Marco Capponi
Gli italiani quando si tratta del loro denaro sono tradizionalmente prudenti. I dati Abi sui depositi bancari della clientela residente rappresentano ormai una conferma: i parcheggi hanno raggiunto e superato la cifra record di 1.800 miliardi di euro (depositi e obbligazioni sono sopra i 2.000 miliardi), che con le previsioni di inflazione attuali potrebbero perdere tra il 20% e il 25% del loro valore nei prossimi anni. Urge correre ai ripari per far sì che il materasso troppo gonfio non si trasformi presto in una cassaforte di carta straccia. E quindi, anche se a piccoli passi, le famiglie sono pronte a scoprire una nuova virtù (perlomeno finanziaria): quella del rischio. L’ultimo rapporto Acri-Ipsos sugli italiani e il risparmio, pubblicato alla vigilia della Giornata del Risparmio di giovedì 21 ottobre, ha mostrato che nel 2021 la quota di persone che investirebbero i propri risparmi in strumenti finanziari considerati più rischiosi è salita notevolmente, passando dal 9% dell’anno precedente al 14%. Tra gli intervistati che hanno affermato di aver risparmiato il valore ha toccato addirittura il 21% (dal 13% del 2020), sfiorando quel 22% di chi preferisce ancora liquidità e consumi (si veda la tabella in pagina).
Un’inaspettata virata verso la ricerca di rendimenti di lungo periodo? Non proprio, visto che, interrogati sugli strumenti finanziari effettivamente posseduti, gli italiani hanno confermato quanto più volte ribadito da Abi: il 90% del campione ha un conto corrente, mentre i detentori di azioni, fondi comuni d’investimento e fondi pensione languono rispettivamente al 9%, 11% e 23%. Valori, peraltro, tutti in flessione rispetto all’anno precedente. E se la quota di italiani investitori è leggermente aumentata, passando dal 35% al 37%, i paladini del risparmio liquido restano ancora stabilmente in cima alla graduatoria delle abitudini di impiego del patrimonio: il 61% del totale, quasi i due terzi della popolazione. A confermarlo sono intervenute anche le parole del governatore di Banca d’Italia, Ignazio Visco, che ha ricordato come dallo scoppio della pandemia i depositi di famiglie e imprese siano aumentati di oltre 200 miliardi, soprattutto in forma di «risparmio precauzionale», con depositi e circolante che valgono «un terzo del totale, valore elevato rispetto al confronto storico».
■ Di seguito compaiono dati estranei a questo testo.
-- ==== Sys2Proof/Tests/Slice0.lean ====
section
/-! SUPPORT. The model's own tests, and a named witness for the hypotheses of every statement. The expected values are
the spec's: the vectors V and B of spec/95_test_vectors.md, the opcode map 30_encoding.md R111, the register map
10_state.md R30, the reset values R50. A test runs one step, a test of a clean run at most three. -/

namespace Sys2Proof.Tests

open Sys2Proof.Machine Sys2Proof.Claims

/-! ## Helpers: small states -/

/-- After reset with N, A, B, E written; the schedule gives the next command one cycle. -/
def idleWith (n a b e : Word) : State :=
  { State.reset with regN := n, regA := a, regB := b, regE := e, latChoices := [0] }

/-- `idleWith`, with a Montgomery context. -/
def withCtx (s : State) (ninv one : Word) : State := { s with ninv := ninv, one := one, ctxValid := true }

/-- N = 97 with its context (vector V30). -/
def at97 (a b e : Word) : State := withCtx (idleWith 0x61 a b e) 0xA3A0_FD5C_5F02_A3A1 0x3D

/-- N = P = 2^64 - 59 with its context (vector V32). -/
def atP (a b e : Word) : State :=
  withCtx (idleWith 0xFFFF_FFFF_FFFF_FFC5 a b e) 0x3411_5B1E_5F75_270D 0x3B

/-- WMUL of A = 3 and B = 5 in flight with `k` cycles left, IRQ_STAT = 1 from an earlier command (B32). -/
def wmulInFlight (k : Nat) : State :=
  { idleWith 0 3 5 0 with
    cmd := 1, doneIp := true, inFlight := some { op := 1, outcome := .result 15 0, remaining := k } }

/-- MONT_CTX of N = 97 in flight with `k` cycles left. -/
def ctxInFlight (k : Nat) : State :=
  { idleWith 0x61 0 0 0 with
    cmd := 4, inFlight := some { op := 4, outcome := .context 0xA3A0_FD5C_5F02_A3A1 0x3D, remaining := k } }

/-- The next state of an outcome. -/
def nextOf : StepOutcome → Option State
  | .next t => some t
  | .refused _ => none

/-- The register writes a command was launched with. -/
def writesOf (o : StepOutcome) : Option Writes := ((nextOf o).bind State.inFlight).map InFlight.outcome

/-- A register as it reads after a step or a command. -/
def regAfter (r : Reg) (o : StepOutcome) : Option Word := (nextOf o).map (readReg r)

/-- One edge that presents a transaction. -/
def edge (q : Req) (s : State) : StepOutcome := step (s.present q)

/-- The answer of the bus port at that edge. -/
def answerOf (o : StepOutcome) : Option Reply := (nextOf o).bind State.reply

/-! ## Well-formed words (30_encoding.md R113) -/

/-- The first check refuses a word with a bit of RSVD set: 0x108 (V145), bit 8, bit 63. -/
theorem test_rsvd_check_refuses :
    rsvdClear 0x108 = false ∧ rsvdClear 0x100 = false ∧ rsvdClear 0x8000_0000_0000_0000 = false ∧
      wordWellFormed 0x108 = false ∧ rsvdClear 0xFF = true := by decide

/-- The second check refuses the two reserved ranges at their ends, and accepts their neighbours. -/
theorem test_opcode_check_refuses :
    opcodeAssigned 0x0B = false ∧ opcodeAssigned 0x0F = false ∧ opcodeAssigned 0x13 = false ∧
      opcodeAssigned 0xFF = false ∧ wordWellFormed 0x0B = false ∧ wordWellFormed 0xFF = false ∧
      opcodeAssigned 0x0A = true ∧ opcodeAssigned 0x10 = true ∧ opcodeAssigned 0x12 = true := by decide

/-! ## Decoding (30_encoding.md R110 to R113) -/

/-- Each command's word, written out from R110 and R111, the fields RSVD then OPCODE. -/
theorem test_decode_each_command :
    decode 0b00000000_00000000_00000000_00000000_00000000_00000000_00000000_00000000 = .ok .nop ∧
      decode 0b00000000_00000000_00000000_00000000_00000000_00000000_00000000_00000001 = .ok .wmul ∧
      decode 0b00000000_00000000_00000000_00000000_00000000_00000000_00000000_00000010 = .ok .montInv ∧
      decode 0b00000000_00000000_00000000_00000000_00000000_00000000_00000000_00000011 = .ok .montOne ∧
      decode 0b00000000_00000000_00000000_00000000_00000000_00000000_00000000_00000100 = .ok .montCtx ∧
      decode 0b00000000_00000000_00000000_00000000_00000000_00000000_00000000_00000101 = .ok .toMont ∧
      decode 0b00000000_00000000_00000000_00000000_00000000_00000000_00000000_00000110 = .ok .fromMont ∧
      decode 0b00000000_00000000_00000000_00000000_00000000_00000000_00000000_00000111 = .ok .montReduce ∧
      decode 0b00000000_00000000_00000000_00000000_00000000_00000000_00000000_00001000 = .ok .montMul ∧
      decode 0b00000000_00000000_00000000_00000000_00000000_00000000_00000000_00001001 = .ok .montPow ∧
      decode 0b00000000_00000000_00000000_00000000_00000000_00000000_00000000_00001010 = .ok .sprp64 ∧
      decode 0b00000000_00000000_00000000_00000000_00000000_00000000_00000000_00010000 = .ok .mulmod32 ∧
      decode 0b00000000_00000000_00000000_00000000_00000000_00000000_00000000_00010001 = .ok .powmod32 ∧
      decode 0b00000000_00000000_00000000_00000000_00000000_00000000_00000000_00010010 = .ok .sprp32 := by
  decide

/-- Illegal words are refused by name (R113; V143 to V146). -/
theorem test_decode_refuses :
    decode 0x0B = .error .reservedOpcode ∧ decode 0x0F = .error .reservedOpcode ∧
      decode 0x13 = .error .reservedOpcode ∧ decode 0xFF = .error .reservedOpcode ∧
      decode 0x108 = .error .reservedBits ∧ decode 0x1_0000_0000 = .error .reservedBits ∧
      decodeBytes [0x01] = .error .wrongLength ∧ decodeBytes [] = .error .wrongLength := by decide

/-- The OPCODE is in the byte lane at the lowest address (R84, R110). -/
theorem test_decode_lanes :
    decodeBytes [0x12, 0, 0, 0, 0, 0, 0, 0] = .ok .sprp32 ∧
      decodeBytes [0, 0, 0, 0, 0, 0, 0, 0x12] = .error .reservedBits ∧
      decodeTableWord 64 0x11 = some .powmod32 ∧ decodeTableWord 64 0x113 = none := by decide

/-- `step` runs a placed word as the first command after reset: NOP completes, WMUL is in flight (B12, B15). -/
theorem test_step_runs_placed_word :
    regAfter .status (step (State.reset.withFetchWord 64 0x0)) = some 0x2 ∧
      regAfter .status (step (State.reset.withFetchWord 64 0x1)) = some 0x1 ∧
      regAfter .status (step (State.reset.withFetchWord 64 0x108)) = some 0x106 := by decide

/-! ## The commands (95_test_vectors.md section L2) -/

/-- V142, B24: NOP completes at once and clears an earlier EDIVZERO. -/
theorem test_nop :
    regAfter .status (exec .nop State.reset) = some 0x2 ∧
      regAfter .status (exec .nop { State.reset with done := true, error := some .edivzero }) = some 0x2 := by decide

/-- V3, V6: the high half and the low half. -/
theorem test_wmul :
    writesOf (exec .wmul (idleWith 0 0xFFFF_FFFF_FFFF_FFFF 0xFFFF_FFFF_FFFF_FFFF 0)) =
        some (.result 0x1 0xFFFF_FFFF_FFFF_FFFE) ∧
      writesOf (exec .wmul (idleWith 0 0x1234_5678_9ABC_DEF0 0xFED_CBA9_8765_4321 0)) =
        some (.result 0x2236_D88F_E561_8CF0 0x121_FA00_AD77_D742) := by decide +kernel

/-- V11, V13: odd moduli. -/
theorem test_montInv_odd :
    writesOf (exec .montInv (idleWith 0x61 0 0 0)) = some (.result 0xA3A0_FD5C_5F02_A3A1 0) ∧
      writesOf (exec .montInv (idleWith 0xFFFF_FFFF_FFFF_FFC5 0 0 0)) = some (.result 0x3411_5B1E_5F75_270D 0) := by
  decide +kernel

/-- V16, V17: even moduli complete too. -/
theorem test_montInv_even :
    writesOf (exec .montInv (idleWith 0x0 0 0 0)) = some (.result 0x20 0) ∧
      writesOf (exec .montInv (idleWith 0x2 0 0 0)) = some (.result 0xFFFF_F0E3_2D7D_4140 0) := by decide +kernel

/-- V19, V22, V28: a modulus of 1, one that divides 2^64, one that does not. -/
theorem test_montOne :
    writesOf (exec .montOne (idleWith 0x1 0 0 0)) = some (.result 0x1 0) ∧
      writesOf (exec .montOne (idleWith 0x4 0 0 0)) = some (.result 0x4 0) ∧
      writesOf (exec .montOne (idleWith 0x8000_0000_0000_0001 0 0 0)) = some (.result 0x7FFF_FFFF_FFFF_FFFF 0) := by
  decide +kernel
Eppure, complici i rendimenti obbligazionari ai minimi e il fantasma dei prezzi al consumo alle stelle, il concetto di rischio finanziario non è più un tabù impronunciabile: se non nei fatti, quanto meno nelle intenzioni. «Gli italiani sono un po’ costretti a reinventarsi investitori», commenta Massimo Arrighi, partner di Kearney ed ex ad di Banca Fideuram, «perché la situazione degli strumenti classici, a partire dai Btp, è tale da imporre altre vie». Il vero problema è però un altro: le famiglie stanno facendo questo spostamento verso il rischio in piena coscienza? «Ho dei dubbi», aggiunge l’esperto, «perché la cultura finanziaria non è particolarmente cresciuta, e le scelte sono per la maggior parte in mano agli intermediari».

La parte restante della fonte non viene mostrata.